[Data for this exercise]:
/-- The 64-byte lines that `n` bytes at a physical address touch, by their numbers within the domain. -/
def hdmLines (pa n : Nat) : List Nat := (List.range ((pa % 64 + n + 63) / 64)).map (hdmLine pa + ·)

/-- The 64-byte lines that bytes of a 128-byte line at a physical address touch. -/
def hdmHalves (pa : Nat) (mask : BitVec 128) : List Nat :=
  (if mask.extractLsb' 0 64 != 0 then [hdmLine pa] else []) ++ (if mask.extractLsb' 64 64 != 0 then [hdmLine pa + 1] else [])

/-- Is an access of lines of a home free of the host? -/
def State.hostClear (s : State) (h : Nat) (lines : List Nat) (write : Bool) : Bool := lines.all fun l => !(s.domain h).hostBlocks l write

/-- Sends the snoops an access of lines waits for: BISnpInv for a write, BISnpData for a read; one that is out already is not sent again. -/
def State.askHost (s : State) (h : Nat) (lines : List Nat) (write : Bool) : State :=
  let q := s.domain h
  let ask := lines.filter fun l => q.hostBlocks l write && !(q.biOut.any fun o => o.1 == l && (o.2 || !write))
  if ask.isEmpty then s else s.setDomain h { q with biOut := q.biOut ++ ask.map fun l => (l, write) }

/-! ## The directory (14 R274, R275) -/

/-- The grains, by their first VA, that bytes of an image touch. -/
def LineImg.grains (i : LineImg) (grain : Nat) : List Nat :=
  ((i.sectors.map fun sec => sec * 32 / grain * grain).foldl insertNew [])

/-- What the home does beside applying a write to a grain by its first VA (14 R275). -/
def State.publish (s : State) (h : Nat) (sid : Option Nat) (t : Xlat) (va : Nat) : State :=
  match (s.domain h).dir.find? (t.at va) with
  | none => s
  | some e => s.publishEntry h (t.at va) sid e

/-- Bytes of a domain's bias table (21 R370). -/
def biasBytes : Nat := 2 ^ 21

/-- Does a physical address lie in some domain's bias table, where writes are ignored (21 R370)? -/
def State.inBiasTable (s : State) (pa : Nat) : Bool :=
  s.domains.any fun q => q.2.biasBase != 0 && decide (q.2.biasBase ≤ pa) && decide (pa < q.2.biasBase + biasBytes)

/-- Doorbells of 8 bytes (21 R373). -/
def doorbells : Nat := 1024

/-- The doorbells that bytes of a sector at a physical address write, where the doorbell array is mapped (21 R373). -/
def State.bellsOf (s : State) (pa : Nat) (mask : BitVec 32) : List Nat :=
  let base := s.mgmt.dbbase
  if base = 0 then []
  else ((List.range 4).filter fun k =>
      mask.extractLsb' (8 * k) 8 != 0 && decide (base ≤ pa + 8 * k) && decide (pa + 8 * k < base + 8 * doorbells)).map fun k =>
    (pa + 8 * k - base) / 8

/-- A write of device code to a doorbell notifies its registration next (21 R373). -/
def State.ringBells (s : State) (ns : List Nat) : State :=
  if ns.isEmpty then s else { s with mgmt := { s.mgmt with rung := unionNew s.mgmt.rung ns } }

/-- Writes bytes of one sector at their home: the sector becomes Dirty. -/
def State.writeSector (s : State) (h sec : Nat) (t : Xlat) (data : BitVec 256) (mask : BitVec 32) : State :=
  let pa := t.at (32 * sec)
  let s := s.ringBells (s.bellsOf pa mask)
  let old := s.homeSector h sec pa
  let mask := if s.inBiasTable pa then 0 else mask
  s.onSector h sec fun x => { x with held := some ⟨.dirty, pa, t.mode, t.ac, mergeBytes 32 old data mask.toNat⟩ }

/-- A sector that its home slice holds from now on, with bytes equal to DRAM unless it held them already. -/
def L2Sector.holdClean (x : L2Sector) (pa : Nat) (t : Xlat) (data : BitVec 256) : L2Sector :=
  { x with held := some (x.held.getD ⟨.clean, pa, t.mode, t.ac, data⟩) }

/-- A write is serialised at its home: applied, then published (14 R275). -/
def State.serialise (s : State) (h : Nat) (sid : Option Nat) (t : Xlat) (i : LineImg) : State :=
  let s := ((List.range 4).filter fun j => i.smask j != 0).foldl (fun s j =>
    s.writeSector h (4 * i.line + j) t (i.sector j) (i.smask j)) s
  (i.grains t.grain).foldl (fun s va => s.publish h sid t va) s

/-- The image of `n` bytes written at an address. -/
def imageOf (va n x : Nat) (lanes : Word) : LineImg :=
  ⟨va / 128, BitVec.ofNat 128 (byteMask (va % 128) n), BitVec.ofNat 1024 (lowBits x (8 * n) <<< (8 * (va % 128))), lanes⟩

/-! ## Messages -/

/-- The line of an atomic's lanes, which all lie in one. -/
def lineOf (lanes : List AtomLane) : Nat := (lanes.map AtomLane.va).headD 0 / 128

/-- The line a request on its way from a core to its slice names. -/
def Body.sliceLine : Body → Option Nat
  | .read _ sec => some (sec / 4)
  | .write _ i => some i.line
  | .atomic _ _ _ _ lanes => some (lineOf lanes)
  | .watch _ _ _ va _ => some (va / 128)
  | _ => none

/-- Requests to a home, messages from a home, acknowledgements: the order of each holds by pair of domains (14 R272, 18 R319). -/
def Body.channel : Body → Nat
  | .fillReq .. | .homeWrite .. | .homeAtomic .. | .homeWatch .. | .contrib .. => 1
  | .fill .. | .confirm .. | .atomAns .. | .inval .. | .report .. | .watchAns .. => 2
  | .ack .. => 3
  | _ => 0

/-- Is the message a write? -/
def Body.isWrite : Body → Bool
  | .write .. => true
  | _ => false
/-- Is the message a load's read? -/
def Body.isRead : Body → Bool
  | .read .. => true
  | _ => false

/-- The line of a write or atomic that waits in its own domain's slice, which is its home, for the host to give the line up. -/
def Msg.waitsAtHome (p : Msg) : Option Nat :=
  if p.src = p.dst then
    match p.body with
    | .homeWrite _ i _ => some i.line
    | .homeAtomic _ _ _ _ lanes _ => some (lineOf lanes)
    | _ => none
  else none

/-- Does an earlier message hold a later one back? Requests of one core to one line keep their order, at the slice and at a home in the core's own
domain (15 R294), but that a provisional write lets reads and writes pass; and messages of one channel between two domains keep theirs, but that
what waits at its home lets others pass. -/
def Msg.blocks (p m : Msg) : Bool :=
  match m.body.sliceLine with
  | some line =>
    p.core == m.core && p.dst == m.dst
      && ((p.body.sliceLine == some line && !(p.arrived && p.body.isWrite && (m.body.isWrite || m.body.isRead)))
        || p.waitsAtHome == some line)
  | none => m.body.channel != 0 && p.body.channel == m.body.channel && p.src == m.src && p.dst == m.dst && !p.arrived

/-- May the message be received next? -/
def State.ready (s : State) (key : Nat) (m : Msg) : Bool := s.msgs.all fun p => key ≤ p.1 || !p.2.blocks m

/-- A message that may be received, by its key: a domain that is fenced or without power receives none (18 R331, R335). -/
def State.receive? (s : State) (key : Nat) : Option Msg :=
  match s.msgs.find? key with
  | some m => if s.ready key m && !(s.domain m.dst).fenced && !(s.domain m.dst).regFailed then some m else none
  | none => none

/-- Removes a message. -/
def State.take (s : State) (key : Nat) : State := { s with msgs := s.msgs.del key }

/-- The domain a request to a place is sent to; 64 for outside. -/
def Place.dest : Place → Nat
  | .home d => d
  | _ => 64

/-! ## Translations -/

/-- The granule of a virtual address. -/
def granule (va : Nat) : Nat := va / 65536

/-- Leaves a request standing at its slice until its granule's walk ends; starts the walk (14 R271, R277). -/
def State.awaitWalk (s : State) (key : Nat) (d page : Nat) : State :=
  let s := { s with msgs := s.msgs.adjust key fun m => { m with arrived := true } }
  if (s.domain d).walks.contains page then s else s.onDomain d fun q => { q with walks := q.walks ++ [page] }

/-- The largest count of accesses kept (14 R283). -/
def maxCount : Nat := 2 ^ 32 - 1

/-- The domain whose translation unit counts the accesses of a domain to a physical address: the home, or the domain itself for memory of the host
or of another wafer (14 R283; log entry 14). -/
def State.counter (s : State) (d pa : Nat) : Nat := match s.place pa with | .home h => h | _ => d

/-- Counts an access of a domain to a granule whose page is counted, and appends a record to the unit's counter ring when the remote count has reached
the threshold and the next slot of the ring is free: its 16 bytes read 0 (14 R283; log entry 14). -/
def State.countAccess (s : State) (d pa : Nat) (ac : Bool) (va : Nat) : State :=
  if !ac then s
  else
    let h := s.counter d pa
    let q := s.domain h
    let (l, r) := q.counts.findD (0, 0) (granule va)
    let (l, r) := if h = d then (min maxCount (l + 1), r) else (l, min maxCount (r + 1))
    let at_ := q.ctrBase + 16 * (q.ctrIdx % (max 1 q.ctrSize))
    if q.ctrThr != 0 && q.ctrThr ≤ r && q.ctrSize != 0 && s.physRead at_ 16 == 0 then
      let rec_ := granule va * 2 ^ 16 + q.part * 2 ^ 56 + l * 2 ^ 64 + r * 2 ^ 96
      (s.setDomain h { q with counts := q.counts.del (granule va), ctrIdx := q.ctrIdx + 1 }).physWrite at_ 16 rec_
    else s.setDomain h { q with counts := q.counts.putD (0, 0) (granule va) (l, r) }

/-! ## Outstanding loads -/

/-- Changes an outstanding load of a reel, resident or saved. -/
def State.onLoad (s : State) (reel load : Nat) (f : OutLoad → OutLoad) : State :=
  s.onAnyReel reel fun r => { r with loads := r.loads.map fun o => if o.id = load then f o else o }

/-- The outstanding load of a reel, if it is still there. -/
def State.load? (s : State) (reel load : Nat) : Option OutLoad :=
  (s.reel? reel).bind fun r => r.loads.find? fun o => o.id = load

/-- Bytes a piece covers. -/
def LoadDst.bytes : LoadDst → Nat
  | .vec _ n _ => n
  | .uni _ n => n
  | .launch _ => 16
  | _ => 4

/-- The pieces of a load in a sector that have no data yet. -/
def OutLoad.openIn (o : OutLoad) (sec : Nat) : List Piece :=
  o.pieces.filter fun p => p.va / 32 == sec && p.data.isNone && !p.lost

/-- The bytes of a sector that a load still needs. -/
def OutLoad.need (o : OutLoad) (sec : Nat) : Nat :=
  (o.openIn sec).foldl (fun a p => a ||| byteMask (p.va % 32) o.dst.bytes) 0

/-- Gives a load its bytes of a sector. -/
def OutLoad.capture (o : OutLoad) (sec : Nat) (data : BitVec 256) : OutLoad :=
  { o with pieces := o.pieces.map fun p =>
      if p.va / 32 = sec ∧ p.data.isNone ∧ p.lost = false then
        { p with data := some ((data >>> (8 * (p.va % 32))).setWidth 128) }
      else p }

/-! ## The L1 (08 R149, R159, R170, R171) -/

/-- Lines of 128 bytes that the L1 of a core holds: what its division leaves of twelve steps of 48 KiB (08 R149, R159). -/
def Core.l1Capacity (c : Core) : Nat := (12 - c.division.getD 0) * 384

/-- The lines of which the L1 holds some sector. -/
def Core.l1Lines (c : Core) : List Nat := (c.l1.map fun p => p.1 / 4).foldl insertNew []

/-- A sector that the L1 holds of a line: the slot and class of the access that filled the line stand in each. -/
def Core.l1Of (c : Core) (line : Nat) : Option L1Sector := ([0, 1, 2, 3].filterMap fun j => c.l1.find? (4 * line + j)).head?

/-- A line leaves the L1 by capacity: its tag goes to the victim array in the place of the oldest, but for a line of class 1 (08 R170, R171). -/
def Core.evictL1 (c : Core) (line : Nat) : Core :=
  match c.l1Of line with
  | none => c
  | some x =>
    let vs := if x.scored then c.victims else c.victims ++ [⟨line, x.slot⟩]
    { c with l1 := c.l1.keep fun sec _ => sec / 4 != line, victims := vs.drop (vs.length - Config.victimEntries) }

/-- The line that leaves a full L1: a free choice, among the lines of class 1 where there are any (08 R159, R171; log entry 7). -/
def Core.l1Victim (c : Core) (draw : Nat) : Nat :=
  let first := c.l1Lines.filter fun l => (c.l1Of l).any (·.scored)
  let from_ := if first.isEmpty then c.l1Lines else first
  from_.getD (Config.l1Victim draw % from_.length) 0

[What is needed]: Using the listing above, show every line that includes the string "BitVec".

[Result of the exercise]:
def hdmHalves (pa : Nat) (mask : BitVec 128) : List Nat :=
def State.bellsOf (s : State) (pa : Nat) (mask : BitVec 32) : List Nat :=
def State.writeSector (s : State) (h sec : Nat) (t : Xlat) (data : BitVec 256) (mask : BitVec 32) : State :=
def L2Sector.holdClean (x : L2Sector) (pa : Nat) (t : Xlat) (data : BitVec 256) : L2Sector :=
  ⟨va / 128, BitVec.ofNat 128 (byteMask (va % 128) n), BitVec.ofNat 1024 (lowBits x (8 * n) <<< (8 * (va % 128))), lanes⟩
def OutLoad.capture (o : OutLoad) (sec : Nat) (data : BitVec 256) : OutLoad :=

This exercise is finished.